Try it
Repeat the data below exactly. Include each line.

Input records
-- ==== Sys2Proof/Machine/Flags.lean ====
section
/-! DEFINITION. `STATUS`: its word, its one flag `WRAP`, the error codes, and everything that writes it
(10_state.md R26, R32; 60_exceptions.md R280, R281). -/

namespace Sys2Proof.Machine

/-- The code of an error in `STATUS.ERR` (R280). -/
def CmdError.code : CmdError → BitVec 8
  | .illegalCommand => 1
  | .signedUnsupported => 2
  | .badBitSize => 3
  | .oddLength => 4
  | .sourceWider => 5
  | .offsetRange => 6
  | .misaligned => 7
  | .outOfBounds => 8
  | .overlap => 9
  | .divideByZero => 10

/-- What a read of `STATUS` returns (R32): 22 zero bits, `STICKY`, `WRAP`, `ERR`. -/
def Status.word (st : Status) : Word :=
  (0 : BitVec 22) ++ BitVec.ofBool st.sticky ++ BitVec.ofBool st.wrap ++ st.err

/-- `STATUS` after an accepted command (R26, R31): `ERR` 0, `WRAP` as the command says, `STICKY` as it was. -/
def Status.afterAccept (st : Status) (wrap : Bool) : Status := { err := 0, wrap := wrap, sticky := st.sticky }

/-- `STATUS` after a rejected command (R281): the error's code, `WRAP` 0, `STICKY` 1. -/
def Status.afterReject (_st : Status) (e : CmdError) : Status := { err := e.code, wrap := false, sticky := true }

/-- A host write to `STATUS` (R32): bit 9 set clears `STICKY`; nothing else changes. -/
def Status.hostWrite (st : Status) (v : Word) : Status :=
  if v.getLsbD 9 then { st with sticky := false } else st

end Sys2Proof.Machine
end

Exercise answer
-- ==== Sys2Proof/Machine/Flags.lean ====
section
/-! DEFINITION. `STATUS`: its word, its one flag `WRAP`, the error codes, and everything that writes it
(10_state.md R26, R32; 60_exceptions.md R280, R281). -/

namespace Sys2Proof.Machine

/-- The code of an error in `STATUS.ERR` (R280). -/
def CmdError.code : CmdError → BitVec 8
  | .illegalCommand => 1
  | .signedUnsupported => 2
  | .badBitSize => 3
  | .oddLength => 4
  | .sourceWider => 5
  | .offsetRange => 6
  | .misaligned => 7
  | .outOfBounds => 8
  | .overlap => 9
  | .divideByZero => 10

/-- What a read of `STATUS` returns (R32): 22 zero bits, `STICKY`, `WRAP`, `ERR`. -/
def Status.word (st : Status) : Word :=
  (0 : BitVec 22) ++ BitVec.ofBool st.sticky ++ BitVec.ofBool st.wrap ++ st.err

/-- `STATUS` after an accepted command (R26, R31): `ERR` 0, `WRAP` as the command says, `STICKY` as it was. -/
def Status.afterAccept (st : Status) (wrap : Bool) : Status := { err := 0, wrap := wrap, sticky := st.sticky }

/-- `STATUS` after a rejected command (R281): the error's code, `WRAP` 0, `STICKY` 1. -/
def Status.afterReject (_st : Status) (e : CmdError) : Status := { err := e.code, wrap := false, sticky := true }

/-- A host write to `STATUS` (R32): bit 9 set clears `STICKY`; nothing else changes. -/
def Status.hostWrite (st : Status) (v : Word) : Status :=
  if v.getLsbD 9 then { st with sticky := false } else st

end Sys2Proof.Machine
end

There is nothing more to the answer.